Aku menggerutu yang dijawab tatapan tidak percaya oleh Seongho. Dia membuka mulutnya lebar tanpa kata. Bisa ku tebak dia sedang menyiapkan bom kata untuk menyerang ku lagi.

"Nuna! Kenapa Nuna sangat mata duitan? Harusnya jangan menikahi manusia itu kalau mengincar uangnya. Dia sangat miskin."

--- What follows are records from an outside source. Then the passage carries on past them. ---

-- ==== Sys2Proof/Laws/Requests.lean ====
section
/-! SUPPORT. The fields that asking for a frame leaves alone, one lemma for each, from what a request can do (Laws/Ops.lean). -/

namespace Sys2Proof.Machine

variable (s : State)

theorem SendSide.station {s t : State} (h : SendSide s t) : t.station = s.station := by rw [h.rest]
theorem SendSide.number {s t : State} (h : SendSide s t) : t.number = s.number := by rw [h.rest]
theorem SendSide.neighbours {s t : State} (h : SendSide s t) : t.neighbours = s.neighbours := by rw [h.rest]
theorem SendSide.eventThreshold {s t : State} (h : SendSide s t) : t.eventThreshold = s.eventThreshold := by rw [h.rest]
theorem SendSide.settleBand {s t : State} (h : SendSide s t) : t.settleBand = s.settleBand := by rw [h.rest]
theorem SendSide.motionLimit {s t : State} (h : SendSide s t) : t.motionLimit = s.motionLimit := by rw [h.rest]
theorem SendSide.strayWindow {s t : State} (h : SendSide s t) : t.strayWindow = s.strayWindow := by rw [h.rest]
theorem SendSide.imageClamped {s t : State} (h : SendSide s t) : t.imageClamped = s.imageClamped := by rw [h.rest]
theorem SendSide.hashTable {s t : State} (h : SendSide s t) : t.hashTable = s.hashTable := by rw [h.rest]
theorem SendSide.loadFault {s t : State} (h : SendSide s t) : t.loadFault = s.loadFault := by rw [h.rest]
theorem SendSide.loader {s t : State} (h : SendSide s t) : t.loader = s.loader := by rw [h.rest]
theorem SendSide.eeprom {s t : State} (h : SendSide s t) : t.eeprom = s.eeprom := by rw [h.rest]
theorem SendSide.clock {s t : State} (h : SendSide s t) : t.clock = s.clock := by rw [h.rest]
theorem SendSide.tallyAt {s t : State} (h : SendSide s t) : t.tallyAt = s.tallyAt := by rw [h.rest]
theorem SendSide.faultAt {s t : State} (h : SendSide s t) : t.faultAt = s.faultAt := by rw [h.rest]
theorem SendSide.rotation {s t : State} (h : SendSide s t) : t.rotation = s.rotation := by rw [h.rest]
theorem SendSide.cells {s t : State} (h : SendSide s t) : t.cells = s.cells := by rw [h.rest]
theorem SendSide.departureSerial {s t : State} (h : SendSide s t) : t.departureSerial = s.departureSerial := by rw [h.rest]
theorem SendSide.log {s t : State} (h : SendSide s t) : t.log = s.log := by rw [h.rest]
theorem SendSide.census {s t : State} (h : SendSide s t) : t.census = s.census := by rw [h.rest]
theorem SendSide.access {s t : State} (h : SendSide s t) : t.access = s.access := by rw [h.rest]
theorem SendSide.lastCommand {s t : State} (h : SendSide s t) : t.lastCommand = s.lastCommand := by rw [h.rest]
theorem SendSide.lastResult {s t : State} (h : SendSide s t) : t.lastResult = s.lastResult := by rw [h.rest]
theorem SendSide.restartPending {s t : State} (h : SendSide s t) : t.restartPending = s.restartPending := by rw [h.rest]
theorem SendSide.lineLow {s t : State} (h : SendSide s t) : t.lineLow = s.lineLow := by rw [h.rest]
theorem SendSide.key {s t : State} (h : SendSide s t) : t.key = s.key := by rw [h.rest]
theorem SendSide.supply {s t : State} (h : SendSide s t) : t.supply = s.supply := by rw [h.rest]
theorem SendSide.pending {s t : State} (h : SendSide s t) : t.pending = s.pending := by rw [h.rest]

/-- The cells of two such states agree one by one. -/
theorem SendSide.cell {s t : State} (h : SendSide s t) (i : Fin 12) : t.cell i = s.cell i := cell_congr h.cells i

/-! ### request -/

@[simp] theorem request_station (c : Content) : (s.request c).station = s.station := (request_sendSide s c).station
@[simp] theorem request_number (c : Content) : (s.request c).number = s.number := (request_sendSide s c).number
@[simp] theorem request_neighbours (c : Content) : (s.request c).neighbours = s.neighbours := (request_sendSide s c).neighbours
@[simp] theorem request_eventThreshold (c : Content) : (s.request c).eventThreshold = s.eventThreshold := (request_sendSide s c).eventThreshold
@[simp] theorem request_settleBand (c : Content) : (s.request c).settleBand = s.settleBand := (request_sendSide s c).settleBand
@[simp] theorem request_motionLimit (c : Content) : (s.request c).motionLimit = s.motionLimit := (request_sendSide s c).motionLimit
@[simp] theorem request_strayWindow (c : Content) : (s.request c).strayWindow = s.strayWindow := (request_sendSide s c).strayWindow
@[simp] theorem request_imageClamped (c : Content) : (s.request c).imageClamped = s.imageClamped := (request_sendSide s c).imageClamped
@[simp] theorem request_hashTable (c : Content) : (s.request c).hashTable = s.hashTable := (request_sendSide s c).hashTable
@[simp] theorem request_loadFault (c : Content) : (s.request c).loadFault = s.loadFault := (request_sendSide s c).loadFault
@[simp] theorem request_loader (c : Content) : (s.request c).loader = s.loader := (request_sendSide s c).loader
@[simp] theorem request_eeprom (c : Content) : (s.request c).eeprom = s.eeprom := (request_sendSide s c).eeprom
@[simp] theorem request_clock (c : Content) : (s.request c).clock = s.clock := (request_sendSide s c).clock
@[simp] theorem request_tallyAt (c : Content) : (s.request c).tallyAt = s.tallyAt := (request_sendSide s c).tallyAt
@[simp] theorem request_faultAt (c : Content) : (s.request c).faultAt = s.faultAt := (request_sendSide s c).faultAt
@[simp] theorem request_rotation (c : Content) : (s.request c).rotation = s.rotation := (request_sendSide s c).rotation
@[simp] theorem request_cells (c : Content) : (s.request c).cells = s.cells := (request_sendSide s c).cells
@[simp] theorem request_departureSerial (c : Content) : (s.request c).departureSerial = s.departureSerial := (request_sendSide s c).departureSerial
@[simp] theorem request_log (c : Content) : (s.request c).log = s.log := (request_sendSide s c).log
@[simp] theorem request_census (c : Content) : (s.request c).census = s.census := (request_sendSide s c).census
@[simp] theorem request_access (c : Content) : (s.request c).access = s.access := (request_sendSide s c).access
@[simp] theorem request_lastCommand (c : Content) : (s.request c).lastCommand = s.lastCommand := (request_sendSide s c).lastCommand
@[simp] theorem request_lastResult (c : Content) : (s.request c).lastResult = s.lastResult := (request_sendSide s c).lastResult
@[simp] theorem request_restartPending (c : Content) : (s.request c).restartPending = s.restartPending := (request_sendSide s c).restartPending
@[simp] theorem request_lineLow (c : Content) : (s.request c).lineLow = s.lineLow := (request_sendSide s c).lineLow
@[simp] theorem request_key (c : Content) : (s.request c).key = s.key := (request_sendSide s c).key
@[simp] theorem request_supply (c : Content) : (s.request c).supply = s.supply := (request_sendSide s c).supply
@[simp] theorem request_pending (c : Content) : (s.request c).pending = s.pending := (request_sendSide s c).pending
@[simp] theorem request_cell (c : Content) (k : Fin 12) : (s.request c).cell k = s.cell k := (request_sendSide s c).cell k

"YA! Kata siapa aku mengincar uang!?"

Tanganku yang terlalu cepat sudah lebih dulu mendarat di kepalanya sebelum dia berhasil menangkis. Suara plak khas yang selalu membuatnya mengaduh terdengar. Seongho mengusap usap kepala bekasku memukul. Bibirnya mengerucut. Matanya yang sebening anak SD menatapku. Sangat lucu. Bukannya berbelas kasih padanya aku justru menertawakannya.

"Nuna! Rambutku mahal tau!" Seongho kembali merapikan tatanan rambutnya yang sedikit berantakan karena pukulanku.

"Maaf sengaja." Aku kembali tertawa. Seongho menatapku sebentar dan kembali menatap cermin untuk membenarkan rambutnya dengan sebelah tangan.

"Untuk Nuna. Mau tidak? Kalau tidak mau Nuna harus tetap menerimanya."

Seongho kembali menyodorkan buket bunga padaku. Buketnya besar hingga bisa menelan seluruh kepala kalau dia meletakkannya di depan wajah. Tapi Seongho membawanya dengan satu tangan. Bukankah itu berat?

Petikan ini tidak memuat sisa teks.